Ушаков и Павлов упрашивают его. Анакуле хочется рассказать, он вскоре соглашается.
- Был еще не взрослый, только охотиться начинал. Поехал с братом. Сделали из снега дом, медведя стреляем. Брат утром ушел, я на собаках около берега еду. Медведица идет, два медвежонка еще. Собаки совсем стоять не хотят, бегут к зверю. Я остановить не могу, лед скользкий. Выскочил рядом с нануком, стреляю. Плохо попадаю. Он идет ко мне, близко, патронов в винчестере нет. Думаю, умирать буду. Упал на лед, закрыл голову руками. Слышу, медведь сзади берет за спину, поднимает. Собаки тут медвежат поймали. Нанук меня бросил, к детям побежал. Вот здесь схватил, - Анакуля показывает на спину.
- Прокусил?
- Кусал за кухлянку, до спины не дошел. Он думал, мертвый я. Я лежал тихо, не дышал.
Ушаков прислушивается. За снежной стеной тихо. Пока рассказывали они охотничьи истории, кончилась пурга.
Он вылезает из мешка, натягивает кухлянку.
- Заговорились мы. Ехать надо. И знаете что? Я бы не отказался от ломтя свежей медвежатины.

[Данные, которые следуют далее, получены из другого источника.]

/-- The table of R42 with R41, R43, R45, R46, R49 and R50: contact state, transit timer, steady state and desk state
after one evaluation. -/
def Obligations.EvaluationFollowsTheContactTable : Prop :=
  ∀ (v : RelayLive) (r : RelayRec) (time : Time),
    let moving := { v with contact := Contact.moving, transit := some r.transitLimit }
    let crossed := { v with contact := Contact.crossed, transit := some r.transitLimit }
    let up := { v with contact := Contact.up, steady := some Steady.up, transit := none }
    let down := { v with contact := Contact.down, steady := some Steady.down, transit := none }
    v.evaluate r .notGood time =
      { contact := .unknown, steady := none, desk := .unknown, cause := none, transit := none, lastPick := none
        flash := none, deskTime := v.deskTime } ∧
    (v.contact = .up → v.evaluate r .up time = v) ∧ (v.contact = .down → v.evaluate r .down time = v) ∧
    (v.contact ≠ .up → (r.cls ≠ 1 ∨ (v.steady ≠ some .down ∧ v.desk ≠ .flashing)) →
      v.evaluate r .up time = { up with desk := .up, cause := none }) ∧
    (v.contact ≠ .down → (r.cls ≠ 1 ∨ v.desk ≠ .flashing) →
      v.evaluate r .down time = { down with desk := .down, cause := none }) ∧
    (v.contact ≠ .up → r.cls = 1 → v.steady = some .down →
      v.evaluate r .up time = { up with
        lastPick := some time, flash := some r.flashWindow, cause := none
        desk := if v.flash = none then .up else .flashing }) ∧
    (v.contact ≠ .up → r.cls = 1 → v.steady ≠ some .down → v.desk = .flashing → v.evaluate r .up time = up) ∧
    (v.contact ≠ .down → r.cls = 1 → v.desk = .flashing → v.evaluate r .down time = down) ∧
    v.evaluate r .bothOpen time =
      (match v.contact with
      | .moving => v
      | .crossed => { v with contact := .moving }
      | .disagree => if v.cause = some .openTooLong then v else moving
      | _ => moving) ∧
    v.evaluate r .bothMade time =
      (match v.contact with
      | .crossed => v
      | .moving => { v with contact := .crossed }
      | .disagree => if v.cause = some .bothMade then v else crossed
      | _ => crossed)

/-- The transit timer's expiry (R44, R45, R48, R52, R53): DISAGREE with the cause of the contact state; a changed desk
state is timed, and posted where notify is on. No other relay changes. With the timer stopped the event changes nothing
(log entry 5). -/
def Obligations.TransitExpiryMakesTheRelayDisagree : Prop :=
  ∀ (i : Nat) (s : State),
    let v := s.relay i
    let r := s.tables.relayRec i
    let crossed := v.contact = .crossed
    let w := { v with
      contact := .disagree, desk := .disagree, cause := some (if crossed then .bothMade else .openTooLong)
      transit := none, lastPick := none, flash := none
      deskTime := if v.desk = .disagree then v.deskTime else s.time }
    (v.transit = none → exec (.transitTimerExpiry i) s = .next s) ∧
    (v.transit ≠ none → s.calm →
      ∃ t, exec (.transitTimerExpiry i) s = .next t ∧ t.relay i = w ∧ (∀ j, j ≠ i → t.relay j = s.relay j) ∧
        t.points = s.points ∧ t.lines = s.lines ∧ t.heads = s.heads ∧ t.tbs = s.tbs ∧ t.mode = s.mode ∧
        t.time = s.time ∧ t.drx = s.drx) ∧
    (v.transit ≠ none → s.link ≠ .free → s.silenceSound →
      (v.desk = .disagree → exec (.transitTimerExpiry i) s = .next (s.setRelay i w)) ∧
      (v.desk ≠ .disagree → s.groupsNaming i = [] →
        (r.notify = false → exec (.transitTimerExpiry i) s = .next (s.setRelay i w)) ∧
        (r.notify = true → s.chq.hasRoom (.relay i r.indication .disagree .none) = true →
          let body := RecordBody.relay i r.indication .disagree (if crossed then .bothMade else .openTooLong)
          exec (.transitTimerExpiry i) s = .next ({ s with chq := s.chq.enqueue body s.time }.setRelay i w))))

- Собаки тоже не откажутся, - подхватил Павлов.
- Анакуля знает, где есть берлоги, - сказал эскимос. - Скоро горы будут, найдем берлогу.
Горы действительно были близко. Неподалеку от них остановились - обнаружили безымянный мыс. Ушаков нанес его на карту и замер: в море возник мираж. Огромные белые дома поднялись над торосами и тихо поплыли, не нарушая строя. Потом их скрутило в жгуты, они начали быстро подниматься к небу и пропали, растаяли в голубом пространстве…
Так можно сидеть часами. Смотреть в море, на горы, следить за облаками, прислушиваться к тишине, таящей в себе нечто таинственное и мудрое.
О чем ты молчишь, Арктика? Каждый год на острове - это несколько раскрытых твоих загадок. Ты знаешь об этом? Или тебе все равно, ты слишком велика, сильна, чтобы обращать внимание на горстку людей, на их суету? Быть может, ты занята собой, своими важными делами? Но не прослушай того часа, когда человек твердо встанет на северных землях, научится в любую погоду, в любое время плыть твоими морями.
Тогда ты тоже будешь гордо молчать, Арктика?
- Не пора ли нам ехать дальше? - напомнил Павлов.
- Вот придумаю название этому мысу, и двинемся.
- А какие названия ты написал уже? - спросил Анакуля.
Ушаков перечислил названия островов, утесов, мысов и бухт.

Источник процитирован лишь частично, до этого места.